→ **TASK REQUIREMENTS**
Repeat the data exactly, please.

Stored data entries
* * * * * * * * *

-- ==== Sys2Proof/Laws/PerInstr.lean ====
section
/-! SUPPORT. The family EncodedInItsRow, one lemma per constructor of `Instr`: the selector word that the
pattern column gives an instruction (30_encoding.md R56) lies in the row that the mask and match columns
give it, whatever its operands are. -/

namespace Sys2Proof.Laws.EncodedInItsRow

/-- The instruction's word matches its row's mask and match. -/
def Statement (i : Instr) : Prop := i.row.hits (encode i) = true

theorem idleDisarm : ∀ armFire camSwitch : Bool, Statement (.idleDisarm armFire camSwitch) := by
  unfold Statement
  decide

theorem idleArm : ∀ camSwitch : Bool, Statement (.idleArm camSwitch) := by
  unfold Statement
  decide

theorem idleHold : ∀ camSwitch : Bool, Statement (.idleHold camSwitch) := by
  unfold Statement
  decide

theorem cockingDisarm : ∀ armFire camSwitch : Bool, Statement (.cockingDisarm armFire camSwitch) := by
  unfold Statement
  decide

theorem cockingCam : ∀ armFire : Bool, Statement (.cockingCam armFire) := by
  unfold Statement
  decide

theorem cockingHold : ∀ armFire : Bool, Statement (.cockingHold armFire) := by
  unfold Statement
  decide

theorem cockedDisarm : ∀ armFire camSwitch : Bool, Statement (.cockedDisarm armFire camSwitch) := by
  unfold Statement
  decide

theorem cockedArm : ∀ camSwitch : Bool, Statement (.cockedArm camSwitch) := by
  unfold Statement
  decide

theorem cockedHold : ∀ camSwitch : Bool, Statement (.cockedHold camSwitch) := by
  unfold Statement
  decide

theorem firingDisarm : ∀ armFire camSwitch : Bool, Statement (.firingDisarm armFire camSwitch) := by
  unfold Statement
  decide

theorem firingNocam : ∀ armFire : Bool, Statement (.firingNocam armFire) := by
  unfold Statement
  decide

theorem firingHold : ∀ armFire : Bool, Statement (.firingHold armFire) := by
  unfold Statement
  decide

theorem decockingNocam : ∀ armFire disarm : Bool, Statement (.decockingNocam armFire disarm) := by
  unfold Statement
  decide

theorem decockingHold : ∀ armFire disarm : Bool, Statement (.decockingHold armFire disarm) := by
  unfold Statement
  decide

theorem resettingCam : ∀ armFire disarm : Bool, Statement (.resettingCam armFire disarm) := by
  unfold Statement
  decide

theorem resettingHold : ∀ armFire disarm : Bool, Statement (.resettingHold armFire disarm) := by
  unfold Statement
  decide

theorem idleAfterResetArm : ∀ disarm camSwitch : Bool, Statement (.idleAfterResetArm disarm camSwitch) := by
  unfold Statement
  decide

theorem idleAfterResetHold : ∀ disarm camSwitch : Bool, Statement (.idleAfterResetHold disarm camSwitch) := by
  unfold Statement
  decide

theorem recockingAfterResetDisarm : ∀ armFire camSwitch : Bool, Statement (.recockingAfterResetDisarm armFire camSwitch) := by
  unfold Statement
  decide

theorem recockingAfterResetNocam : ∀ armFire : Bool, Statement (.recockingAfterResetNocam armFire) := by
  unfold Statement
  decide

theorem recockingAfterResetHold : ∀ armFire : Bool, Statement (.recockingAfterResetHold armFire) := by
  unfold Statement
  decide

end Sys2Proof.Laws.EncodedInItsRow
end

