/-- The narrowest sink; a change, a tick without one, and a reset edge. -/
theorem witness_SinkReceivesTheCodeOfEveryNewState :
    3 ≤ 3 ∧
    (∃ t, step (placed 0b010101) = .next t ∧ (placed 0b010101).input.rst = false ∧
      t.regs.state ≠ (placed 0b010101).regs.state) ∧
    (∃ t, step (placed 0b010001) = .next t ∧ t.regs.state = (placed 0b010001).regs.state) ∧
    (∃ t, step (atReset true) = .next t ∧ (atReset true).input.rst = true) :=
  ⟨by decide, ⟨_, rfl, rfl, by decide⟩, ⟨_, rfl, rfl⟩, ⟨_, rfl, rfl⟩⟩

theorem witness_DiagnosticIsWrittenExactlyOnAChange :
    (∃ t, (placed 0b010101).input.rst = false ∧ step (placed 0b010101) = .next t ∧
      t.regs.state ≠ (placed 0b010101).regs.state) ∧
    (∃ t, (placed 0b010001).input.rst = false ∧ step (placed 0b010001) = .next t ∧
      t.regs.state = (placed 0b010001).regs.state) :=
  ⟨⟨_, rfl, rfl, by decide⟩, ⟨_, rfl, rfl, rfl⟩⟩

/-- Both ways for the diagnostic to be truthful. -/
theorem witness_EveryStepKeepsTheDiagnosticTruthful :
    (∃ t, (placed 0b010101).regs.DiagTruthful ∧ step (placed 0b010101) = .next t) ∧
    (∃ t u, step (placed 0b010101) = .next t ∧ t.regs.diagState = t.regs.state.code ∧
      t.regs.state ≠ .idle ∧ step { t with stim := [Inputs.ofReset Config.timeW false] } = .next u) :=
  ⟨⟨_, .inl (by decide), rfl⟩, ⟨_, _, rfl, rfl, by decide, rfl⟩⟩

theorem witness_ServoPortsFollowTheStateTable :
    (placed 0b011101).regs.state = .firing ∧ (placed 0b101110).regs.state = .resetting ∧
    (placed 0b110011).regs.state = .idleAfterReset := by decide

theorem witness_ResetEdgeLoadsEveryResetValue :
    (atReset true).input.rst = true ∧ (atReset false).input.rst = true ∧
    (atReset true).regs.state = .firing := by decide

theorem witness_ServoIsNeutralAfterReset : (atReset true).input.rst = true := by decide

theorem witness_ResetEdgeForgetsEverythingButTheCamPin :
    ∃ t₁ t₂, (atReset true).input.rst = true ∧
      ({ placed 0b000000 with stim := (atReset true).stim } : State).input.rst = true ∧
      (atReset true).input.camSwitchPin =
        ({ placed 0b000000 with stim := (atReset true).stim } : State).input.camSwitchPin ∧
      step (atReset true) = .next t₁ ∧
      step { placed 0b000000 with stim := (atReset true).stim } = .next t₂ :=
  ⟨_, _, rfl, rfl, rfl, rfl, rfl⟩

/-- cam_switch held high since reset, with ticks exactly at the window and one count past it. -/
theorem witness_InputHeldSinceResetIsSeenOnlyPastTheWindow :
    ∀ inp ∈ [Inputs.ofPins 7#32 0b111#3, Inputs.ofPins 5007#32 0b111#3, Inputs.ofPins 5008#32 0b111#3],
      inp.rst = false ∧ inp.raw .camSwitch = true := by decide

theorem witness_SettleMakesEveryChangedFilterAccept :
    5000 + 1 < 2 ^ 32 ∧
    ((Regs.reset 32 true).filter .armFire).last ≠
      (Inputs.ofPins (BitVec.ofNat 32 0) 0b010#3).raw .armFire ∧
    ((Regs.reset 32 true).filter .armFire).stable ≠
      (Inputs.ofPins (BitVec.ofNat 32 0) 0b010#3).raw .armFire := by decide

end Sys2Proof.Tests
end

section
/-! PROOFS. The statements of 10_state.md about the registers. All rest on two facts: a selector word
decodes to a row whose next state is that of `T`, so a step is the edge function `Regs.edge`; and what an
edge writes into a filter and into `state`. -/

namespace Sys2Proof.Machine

* * * * * * * * *

→ **WRITTEN RESPONSE**
-- ==== Sys2Proof/Laws/PerInstr.lean ====
section
/-! SUPPORT. The family EncodedInItsRow, one lemma per constructor of `Instr`: the selector word that the
pattern column gives an instruction (30_encoding.md R56) lies in the row that the mask and match columns
give it, whatever its operands are. -/

namespace Sys2Proof.Laws.EncodedInItsRow

/-- The instruction's word matches its row's mask and match. -/
def Statement (i : Instr) : Prop := i.row.hits (encode i) = true

theorem idleDisarm : ∀ armFire camSwitch : Bool, Statement (.idleDisarm armFire camSwitch) := by
  unfold Statement
  decide

theorem idleArm : ∀ camSwitch : Bool, Statement (.idleArm camSwitch) := by
  unfold Statement
  decide

theorem idleHold : ∀ camSwitch : Bool, Statement (.idleHold camSwitch) := by
  unfold Statement
  decide

theorem cockingDisarm : ∀ armFire camSwitch : Bool, Statement (.cockingDisarm armFire camSwitch) := by
  unfold Statement
  decide

theorem cockingCam : ∀ armFire : Bool, Statement (.cockingCam armFire) := by
  unfold Statement
  decide

theorem cockingHold : ∀ armFire : Bool, Statement (.cockingHold armFire) := by
  unfold Statement
  decide

theorem cockedDisarm : ∀ armFire camSwitch : Bool, Statement (.cockedDisarm armFire camSwitch) := by
  unfold Statement
  decide

theorem cockedArm : ∀ camSwitch : Bool, Statement (.cockedArm camSwitch) := by
  unfold Statement
  decide

theorem cockedHold : ∀ camSwitch : Bool, Statement (.cockedHold camSwitch) := by
  unfold Statement
  decide

theorem firingDisarm : ∀ armFire camSwitch : Bool, Statement (.firingDisarm armFire camSwitch) := by
  unfold Statement
  decide

theorem firingNocam : ∀ armFire : Bool, Statement (.firingNocam armFire) := by
  unfold Statement
  decide

theorem firingHold : ∀ armFire : Bool, Statement (.firingHold armFire) := by
  unfold Statement
  decide

theorem decockingNocam : ∀ armFire disarm : Bool, Statement (.decockingNocam armFire disarm) := by
  unfold Statement
  decide

theorem decockingHold : ∀ armFire disarm : Bool, Statement (.decockingHold armFire disarm) := by
  unfold Statement
  decide

theorem resettingCam : ∀ armFire disarm : Bool, Statement (.resettingCam armFire disarm) := by
  unfold Statement
  decide

theorem resettingHold : ∀ armFire disarm : Bool, Statement (.resettingHold armFire disarm) := by
  unfold Statement
  decide

theorem idleAfterResetArm : ∀ disarm camSwitch : Bool, Statement (.idleAfterResetArm disarm camSwitch) := by
  unfold Statement
  decide

theorem idleAfterResetHold : ∀ disarm camSwitch : Bool, Statement (.idleAfterResetHold disarm camSwitch) := by
  unfold Statement
  decide

theorem recockingAfterResetDisarm : ∀ armFire camSwitch : Bool, Statement (.recockingAfterResetDisarm armFire camSwitch) := by
  unfold Statement
  decide

theorem recockingAfterResetNocam : ∀ armFire : Bool, Statement (.recockingAfterResetNocam armFire) := by
  unfold Statement
  decide

theorem recockingAfterResetHold : ∀ armFire : Bool, Statement (.recockingAfterResetHold armFire) := by
  unfold Statement
  decide

end Sys2Proof.Laws.EncodedInItsRow
end

/-- The narrowest sink; a change, a tick without one, and a reset edge. -/
theorem witness_SinkReceivesTheCodeOfEveryNewState :
    3 ≤ 3 ∧
    (∃ t, step (placed 0b010101) = .next t ∧ (placed 0b010101).input.rst = false ∧
      t.regs.state ≠ (placed 0b010101).regs.state) ∧
    (∃ t, step (placed 0b010001) = .next t ∧ t.regs.state = (placed 0b010001).regs.state) ∧
    (∃ t, step (atReset true) = .next t ∧ (atReset true).input.rst = true) :=
  ⟨by decide, ⟨_, rfl, rfl, by decide⟩, ⟨_, rfl, rfl⟩, ⟨_, rfl, rfl⟩⟩

theorem witness_DiagnosticIsWrittenExactlyOnAChange :
    (∃ t, (placed 0b010101).input.rst = false ∧ step (placed 0b010101) = .next t ∧
      t.regs.state ≠ (placed 0b010101).regs.state) ∧
    (∃ t, (placed 0b010001).input.rst = false ∧ step (placed 0b010001) = .next t ∧
      t.regs.state = (placed 0b010001).regs.state) :=
  ⟨⟨_, rfl, rfl, by decide⟩, ⟨_, rfl, rfl, rfl⟩⟩

/-- Both ways for the diagnostic to be truthful. -/
theorem witness_EveryStepKeepsTheDiagnosticTruthful :
    (∃ t, (placed 0b010101).regs.DiagTruthful ∧ step (placed 0b010101) = .next t) ∧
    (∃ t u, step (placed 0b010101) = .next t ∧ t.regs.diagState = t.regs.state.code ∧
      t.regs.state ≠ .idle ∧ step { t with stim := [Inputs.ofReset Config.timeW false] } = .next u) :=
  ⟨⟨_, .inl (by decide), rfl⟩, ⟨_, _, rfl, rfl, by decide, rfl⟩⟩

theorem witness_ServoPortsFollowTheStateTable :
    (placed 0b011101).regs.state = .firing ∧ (placed 0b101110).regs.state = .resetting ∧
    (placed 0b110011).regs.state = .idleAfterReset := by decide

theorem witness_ResetEdgeLoadsEveryResetValue :
    (atReset true).input.rst = true ∧ (atReset false).input.rst = true ∧
    (atReset true).regs.state = .firing := by decide

theorem witness_ServoIsNeutralAfterReset : (atReset true).input.rst = true := by decide

theorem witness_ResetEdgeForgetsEverythingButTheCamPin :
    ∃ t₁ t₂, (atReset true).input.rst = true ∧
      ({ placed 0b000000 with stim := (atReset true).stim } : State).input.rst = true ∧
      (atReset true).input.camSwitchPin =
        ({ placed 0b000000 with stim := (atReset true).stim } : State).input.camSwitchPin ∧
      step (atReset true) = .next t₁ ∧
      step { placed 0b000000 with stim := (atReset true).stim } = .next t₂ :=
  ⟨_, _, rfl, rfl, rfl, rfl, rfl⟩

/-- cam_switch held high since reset, with ticks exactly at the window and one count past it. -/
theorem witness_InputHeldSinceResetIsSeenOnlyPastTheWindow :
    ∀ inp ∈ [Inputs.ofPins 7#32 0b111#3, Inputs.ofPins 5007#32 0b111#3, Inputs.ofPins 5008#32 0b111#3],
      inp.rst = false ∧ inp.raw .camSwitch = true := by decide

theorem witness_SettleMakesEveryChangedFilterAccept :
    5000 + 1 < 2 ^ 32 ∧
    ((Regs.reset 32 true).filter .armFire).last ≠
      (Inputs.ofPins (BitVec.ofNat 32 0) 0b010#3).raw .armFire ∧
    ((Regs.reset 32 true).filter .armFire).stable ≠
      (Inputs.ofPins (BitVec.ofNat 32 0) 0b010#3).raw .armFire := by decide

end Sys2Proof.Tests
end

section
/-! PROOFS. The statements of 10_state.md about the registers. All rest on two facts: a selector word
decodes to a row whose next state is that of `T`, so a step is the edge function `Regs.edge`; and what an
edge writes into a filter and into `state`. -/

namespace Sys2Proof.Machine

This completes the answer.